**Problem to solve**
Reproduce word for word the line that contains "unfold execSafeResetRise done" and every line after it to the end of the records, with nothing else added.

**Listed entries**
───
def execSafeCrossExchange_touch : List Part := [.time, .faults, .host, .fr, .convs, .safety, .out]
def execSafeCrossExchange_fields : Option (List Field) := some [Reg.HOST_IRQ_PENDING.SOURCE, Reg.COLLECT_STATUS_LO.STATUS, Reg.COLLECT_STATUS_HI.STATUS, Reg.FAULT_COUNT_CORR.COUNT, Reg.FAULT_COUNT_CONT.COUNT, Reg.FAULT_COUNT_FATAL.COUNT, Reg.FAULT_EVENT.CORRECTED, Reg.FAULT_EVENT.CONTAINED, Reg.FAULT_EVENT.FATAL, Reg.FAULT_EVENT.HIST_LOST, Reg.FAULT_HIST_STATUS.LOST, Reg.SAFE_STATUS.A_OK, Reg.SAFE_STATUS.B_OK, Reg.SAFE_STATUS.DIAG, Reg.SAFE_STATUS.DIAG_CAUSE, Reg.SAFE_STATUS.RESET_PIN, Reg.SAFE_STATUS.DEMAND, Reg.SAFE_STATUS.LOCKED, Reg.SAFE_STATUS.DIAG_A, Reg.SAFE_STATUS.DIAG_B, Reg.SAFE_GROUP.STATE, Reg.SAFE_GROUP.KIND, Reg.SAFE_GROUP.STOP, Reg.SAFE_GROUP.CAUSE, Reg.SAFE_GROUP.PAIRS, Reg.SAFE_PAIR.CH_A, Reg.SAFE_PAIR.CH_B, Reg.SAFE_PAIR.DEMAND, Reg.SAFE_PAIR.PAIR_FAULT, Reg.SAFE_PAIR.FAULT_CAUSE, Reg.SAFE_PAIR.DEMANDS, Reg.SAFE_TPO.EN, Reg.SAFE_TPO.READBACK_FAULT, Reg.SAFE_FIRE.FIRE_A, Reg.SAFE_FIRE.FIRE_B, Reg.SAFE_FIRE.DRV_A, Reg.SAFE_FIRE.DRV_B, Reg.SAFE_RESET_STATUS.ARMED, Reg.SAFE_RESET_STATUS.RELEASED, Reg.SAFE_RESET_STATUS.REFUSED, Reg.SAFE_EVENT.DEMAND, Reg.SAFE_EVENT.STOPPING, Reg.SAFE_EVENT.REMOVED, Reg.SAFE_EVENT.DIAG, Reg.SAFE_EVENT.RESET_REFUSED, Reg.TIME_STATUS.SLEWING, Reg.TIME_SLEW_REMAIN.VALUE]
theorem execSafeCrossExchange_effect (p0 : Bool) (p1 : Bool) (p2 : Nat) (s : State) :
    ∃ n, execSafeCrossExchange p0 p1 p2 s = .next n ∧ Effect execSafeCrossExchange_touch execSafeCrossExchange_fields s n := by
  unfold execSafeCrossExchange done
  refine ⟨_, rfl, ?_⟩
  refine Effect.after (State.settle_effect ..) (by decide +kernel) ?_
  refine Effect.after (State.crossExchange_effect ..) (by decide +kernel) ?_
  refine Effect.after (State.elapse_effect ..) (by decide +kernel) ?_
  exact Effect.refl _ _ _

def execSafeDriveEnvelope_touch : List Part := [.time, .host, .fr, .convs, .safety, .out]
def execSafeDriveEnvelope_fields : Option (List Field) := some [Reg.HOST_IRQ_PENDING.SOURCE, Reg.SAFE_STATUS.A_OK, Reg.SAFE_STATUS.B_OK, Reg.SAFE_STATUS.DIAG, Reg.SAFE_STATUS.DIAG_CAUSE, Reg.SAFE_STATUS.RESET_PIN, Reg.SAFE_STATUS.DEMAND, Reg.SAFE_STATUS.LOCKED, Reg.SAFE_STATUS.DIAG_A, Reg.SAFE_STATUS.DIAG_B, Reg.SAFE_GROUP.STATE, Reg.SAFE_GROUP.KIND, Reg.SAFE_GROUP.STOP, Reg.SAFE_GROUP.CAUSE, Reg.SAFE_GROUP.PAIRS, Reg.SAFE_PAIR.CH_A, Reg.SAFE_PAIR.CH_B, Reg.SAFE_PAIR.DEMAND, Reg.SAFE_PAIR.PAIR_FAULT, Reg.SAFE_PAIR.FAULT_CAUSE, Reg.SAFE_PAIR.DEMANDS, Reg.SAFE_TPO.EN, Reg.SAFE_TPO.READBACK_FAULT, Reg.SAFE_FIRE.FIRE_A, Reg.SAFE_FIRE.FIRE_B, Reg.SAFE_FIRE.DRV_A, Reg.SAFE_FIRE.DRV_B, Reg.SAFE_RESET_STATUS.ARMED, Reg.SAFE_EVENT.REMOVED, Reg.TIME_STATUS.SLEWING, Reg.TIME_SLEW_REMAIN.VALUE]
theorem execSafeDriveEnvelope_effect (p0 : Nat) (s : State) :
    ∃ n, execSafeDriveEnvelope p0 s = .next n ∧ Effect execSafeDriveEnvelope_touch execSafeDriveEnvelope_fields s n := by
  unfold execSafeDriveEnvelope done
  extract_lets x1
  have h2 : Effect execSafeDriveEnvelope_touch execSafeDriveEnvelope_fields s x1 := by
    refine Effect.after (State.elapse_effect ..) (by decide +kernel) ?_
    exact Effect.refl _ _ _
  try clear_value x1
  refine ⟨_, rfl, ?_⟩
  refine Effect.after (State.settle_effect ..) (by decide +kernel) ?_
  refine Effect.ite ?_ ?_
  · refine Effect.after (State.showSafe_effect ..) (by decide +kernel) ?_
    refine Effect.each ?_ ?_
    · exact h2
    · intro u3 a4
      try beta_reduce
      refine Effect.after (State.driveEnvelope_effect ..) (by decide +kernel) ?_
      exact Effect.refl _ _ _
  · exact h2

def execPllLockLoss_touch : List Part := [.time, .power, .faults, .host, .load, .fr, .out]
def execPllLockLoss_fields : Option (List Field) := some [Reg.DOMAIN_STATE.DRAM_ACTIVE, Reg.HOST_IRQ_PENDING.SOURCE, Reg.CLOCK_PLL_STATUS.LOCK, Reg.CLOCK_PLL_STATUS.UNLOCKS, Reg.CLOCK_EVENT.EVENTS, Reg.COLLECT_STATUS_LO.STATUS, Reg.COLLECT_STATUS_HI.STATUS, Reg.FAULT_COUNT_CORR.COUNT, Reg.FAULT_COUNT_CONT.COUNT, Reg.FAULT_COUNT_FATAL.COUNT, Reg.FAULT_EVENT.CORRECTED, Reg.FAULT_EVENT.CONTAINED, Reg.FAULT_EVENT.FATAL, Reg.FAULT_EVENT.HIST_LOST, Reg.FAULT_HIST_STATUS.LOST, Reg.SAFE_STATUS.A_OK, Reg.SAFE_STATUS.B_OK, Reg.SAFE_STATUS.DIAG, Reg.SAFE_STATUS.DIAG_CAUSE, Reg.SAFE_STATUS.RESET_PIN, Reg.SAFE_STATUS.DEMAND, Reg.SAFE_STATUS.LOCKED, Reg.SAFE_STATUS.DIAG_A, Reg.SAFE_STATUS.DIAG_B, Reg.SAFE_GROUP.STATE, Reg.SAFE_GROUP.KIND, Reg.SAFE_GROUP.STOP, Reg.SAFE_GROUP.CAUSE, Reg.SAFE_GROUP.PAIRS, Reg.SAFE_PAIR.CH_A, Reg.SAFE_PAIR.CH_B, Reg.SAFE_PAIR.DEMAND, Reg.SAFE_PAIR.PAIR_FAULT, Reg.SAFE_PAIR.FAULT_CAUSE, Reg.SAFE_PAIR.DEMANDS, Reg.SAFE_TPO.EN, Reg.SAFE_TPO.READBACK_FAULT, Reg.SAFE_FIRE.FIRE_A, Reg.SAFE_FIRE.FIRE_B, Reg.SAFE_FIRE.DRV_A, Reg.SAFE_FIRE.DRV_B, Reg.SAFE_RESET_STATUS.ARMED, Reg.TIME_STATUS.SYNC, Reg.TIME_STATUS.SLEWING, Reg.TIME_SLEW_REMAIN.VALUE, Reg.TIME_EVENT.EVENTS]
theorem execPllLockLoss_effect (p0 : Fin 4) (p1 : Nat) (s : State) :
    ∃ n, execPllLockLoss p0 p1 s = .next n ∧ Effect execPllLockLoss_touch execPllLockLoss_fields s n := by
  unfold execPllLockLoss done
  refine ⟨_, rfl, ?_⟩
  refine Effect.after (State.settle_effect ..) (by decide +kernel) ?_
  refine Effect.after (State.pllLockLoss_effect ..) (by decide +kernel) ?_
  refine Effect.after (State.elapse_effect ..) (by decide +kernel) ?_
  exact Effect.refl _ _ _

def execAdcRefEnable_touch : List Part := [.time, .host, .fr, .adc, .out]
def execAdcRefEnable_fields : Option (List Field) := some [Reg.HOST_IRQ_PENDING.SOURCE, Reg.ADC_REF.EN, Reg.TIME_STATUS.SLEWING, Reg.TIME_SLEW_REMAIN.VALUE]
theorem execAdcRefEnable_effect (p0 : Nat) (s : State) :
    ∃ n, execAdcRefEnable p0 s = .next n ∧ Effect execAdcRefEnable_touch execAdcRefEnable_fields s n := by
  unfold execAdcRefEnable done
  refine ⟨_, rfl, ?_⟩
  refine Effect.after (State.settle_effect ..) (by decide +kernel) ?_
  refine Effect.after (State.refEnable_effect ..) (by decide +kernel) ?_
  refine Effect.after (State.elapse_effect ..) (by decide +kernel) ?_
  exact Effect.refl _ _ _

def execSafeResetArm_touch : List Part := [.time, .host, .fr, .safety, .out]
def execSafeResetArm_fields : Option (List Field) := some [Reg.HOST_IRQ_PENDING.SOURCE, Reg.SAFE_STATUS.A_OK, Reg.SAFE_STATUS.B_OK, Reg.SAFE_STATUS.DIAG, Reg.SAFE_STATUS.DIAG_CAUSE, Reg.SAFE_STATUS.RESET_PIN, Reg.SAFE_STATUS.DEMAND, Reg.SAFE_STATUS.LOCKED, Reg.SAFE_STATUS.DIAG_A, Reg.SAFE_STATUS.DIAG_B, Reg.SAFE_GROUP.STATE, Reg.SAFE_GROUP.KIND, Reg.SAFE_GROUP.STOP, Reg.SAFE_GROUP.CAUSE, Reg.SAFE_GROUP.PAIRS, Reg.SAFE_PAIR.CH_A, Reg.SAFE_PAIR.CH_B, Reg.SAFE_PAIR.DEMAND, Reg.SAFE_PAIR.PAIR_FAULT, Reg.SAFE_PAIR.FAULT_CAUSE, Reg.SAFE_PAIR.DEMANDS, Reg.SAFE_TPO.EN, Reg.SAFE_TPO.READBACK_FAULT, Reg.SAFE_FIRE.FIRE_A, Reg.SAFE_FIRE.FIRE_B, Reg.SAFE_FIRE.DRV_A, Reg.SAFE_FIRE.DRV_B, Reg.SAFE_RESET_STATUS.ARMED, Reg.TIME_STATUS.SLEWING, Reg.TIME_SLEW_REMAIN.VALUE]
theorem execSafeResetArm_effect (p0 : Nat) (p1 : Nat) (s : State) :
    ∃ n, execSafeResetArm p0 p1 s = .next n ∧ Effect execSafeResetArm_touch execSafeResetArm_fields s n := by
  unfold execSafeResetArm done
  refine ⟨_, rfl, ?_⟩
  refine Effect.after (State.settle_effect ..) (by decide +kernel) ?_
  refine Effect.after (State.resetArm_effect ..) (by decide +kernel) ?_
  refine Effect.after (State.elapse_effect ..) (by decide +kernel) ?_
  exact Effect.refl _ _ _

def execTimeSet_touch : List Part := [.time, .host, .fr, .out]
def execTimeSet_fields : Option (List Field) := some [Reg.HOST_IRQ_PENDING.SOURCE, Reg.TIME_STATUS.SLEWING, Reg.TIME_SLEW_REMAIN.VALUE, Reg.TIME_EVENT.EVENTS]
theorem execTimeSet_effect (p0 : Nat) (s : State) :
    ∃ n, execTimeSet p0 s = .next n ∧ Effect execTimeSet_touch execTimeSet_fields s n := by
  unfold execTimeSet done
  refine ⟨_, rfl, ?_⟩
  refine Effect.after (State.settle_effect ..) (by decide +kernel) ?_
  refine State.steered_effect (by decide +kernel) ?_ ?_
  · refine Effect.after (State.elapse_effect ..) (by decide +kernel) ?_
    exact Effect.refl _ _ _
  · intro u1
    try beta_reduce
    refine Effect.after (State.timeSet_effect ..) (by decide +kernel) ?_
    exact Effect.refl _ _ _

def execSafeResetRise_touch : List Part := [.time, .host, .fr, .safety, .out]
def execSafeResetRise_fields : Option (List Field) := some [Reg.HOST_IRQ_PENDING.SOURCE, Reg.SAFE_STATUS.A_OK, Reg.SAFE_STATUS.B_OK, Reg.SAFE_STATUS.DIAG, Reg.SAFE_STATUS.DIAG_CAUSE, Reg.SAFE_STATUS.RESET_PIN, Reg.SAFE_STATUS.RESET_STUCK, Reg.SAFE_STATUS.DEMAND, Reg.SAFE_STATUS.LOCKED, Reg.SAFE_STATUS.DIAG_A, Reg.SAFE_STATUS.DIAG_B, Reg.SAFE_GROUP.STATE, Reg.SAFE_GROUP.KIND, Reg.SAFE_GROUP.STOP, Reg.SAFE_GROUP.CAUSE, Reg.SAFE_GROUP.PAIRS, Reg.SAFE_PAIR.CH_A, Reg.SAFE_PAIR.CH_B, Reg.SAFE_PAIR.DEMAND, Reg.SAFE_PAIR.PAIR_FAULT, Reg.SAFE_PAIR.FAULT_CAUSE, Reg.SAFE_PAIR.DEMANDS, Reg.SAFE_TPO.EN, Reg.SAFE_TPO.READBACK_FAULT, Reg.SAFE_FIRE.FIRE_A, Reg.SAFE_FIRE.FIRE_B, Reg.SAFE_FIRE.DRV_A, Reg.SAFE_FIRE.DRV_B, Reg.SAFE_RESET_STATUS.ARMED, Reg.SAFE_RESET_STATUS.RELEASED, Reg.SAFE_RESET_STATUS.REFUSED, Reg.SAFE_EVENT.RELEASED, Reg.SAFE_EVENT.RESET_REFUSED, Reg.TIME_STATUS.SLEWING, Reg.TIME_SLEW_REMAIN.VALUE]
theorem execSafeResetRise_effect (p0 : Nat) (s : State) :
    ∃ n, execSafeResetRise p0 s = .next n ∧ Effect execSafeResetRise_touch execSafeResetRise_fields s n := by
  unfold execSafeResetRise done
  refine ⟨_, rfl, ?_⟩
  refine Effect.after (State.settle_effect ..) (by decide +kernel) ?_
  refine Effect.after (State.resetRise_effect ..) (by decide +kernel) ?_
  refine Effect.after (State.elapse_effect ..) (by decide +kernel) ?_
  exact Effect.refl _ _ _

def execHostWr_touch : List Part := [.hold, .wrHold, .time, .power, .faults, .host, .load, .cfg, .fr, .images, .lanes, .chains, .cells, .arms, .engs, .convs, .referee, .pair, .journal, .adc, .drives, .motors, .safety, .eths, .canQueues, .cans, .out, .drawn]
def execHostWr_fields : Option (List Field) := none
theorem execHostWr_effect (p0 : Fin 4) (p1 : Nat) (p2 : List Byte) (p3 : Nat) (s : State) :
    ∃ n, execHostWr p0 p1 p2 p3 s = .next n ∧ Effect execHostWr_touch execHostWr_fields s n := by
  unfold execHostWr done
  refine ⟨_, rfl, ?_⟩
  refine Effect.after (State.settle_effect ..) (by decide +kernel) ?_
  refine Effect.after (State.bbWrite_effect ..) (by decide +kernel) ?_
  refine Effect.after (State.elapse_effect ..) (by decide +kernel) ?_
  exact Effect.refl _ _ _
───
**Answer for this exercise**
  unfold execSafeResetRise done
  refine ⟨_, rfl, ?_⟩
  refine Effect.after (State.settle_effect ..) (by decide +kernel) ?_
  refine Effect.after (State.resetRise_effect ..) (by decide +kernel) ?_
  refine Effect.after (State.elapse_effect ..) (by decide +kernel) ?_
  exact Effect.refl _ _ _

def execHostWr_touch : List Part := [.hold, .wrHold, .time, .power, .faults, .host, .load, .cfg, .fr, .images, .lanes, .chains, .cells, .arms, .engs, .convs, .referee, .pair, .journal, .adc, .drives, .motors, .safety, .eths, .canQueues, .cans, .out, .drawn]
def execHostWr_fields : Option (List Field) := none
theorem execHostWr_effect (p0 : Fin 4) (p1 : Nat) (p2 : List Byte) (p3 : Nat) (s : State) :
    ∃ n, execHostWr p0 p1 p2 p3 s = .next n ∧ Effect execHostWr_touch execHostWr_fields s n := by
  unfold execHostWr done
  refine ⟨_, rfl, ?_⟩
  refine Effect.after (State.settle_effect ..) (by decide +kernel) ?_
  refine Effect.after (State.bbWrite_effect ..) (by decide +kernel) ?_
  refine Effect.after (State.elapse_effect ..) (by decide +kernel) ?_
  exact Effect.refl _ _ _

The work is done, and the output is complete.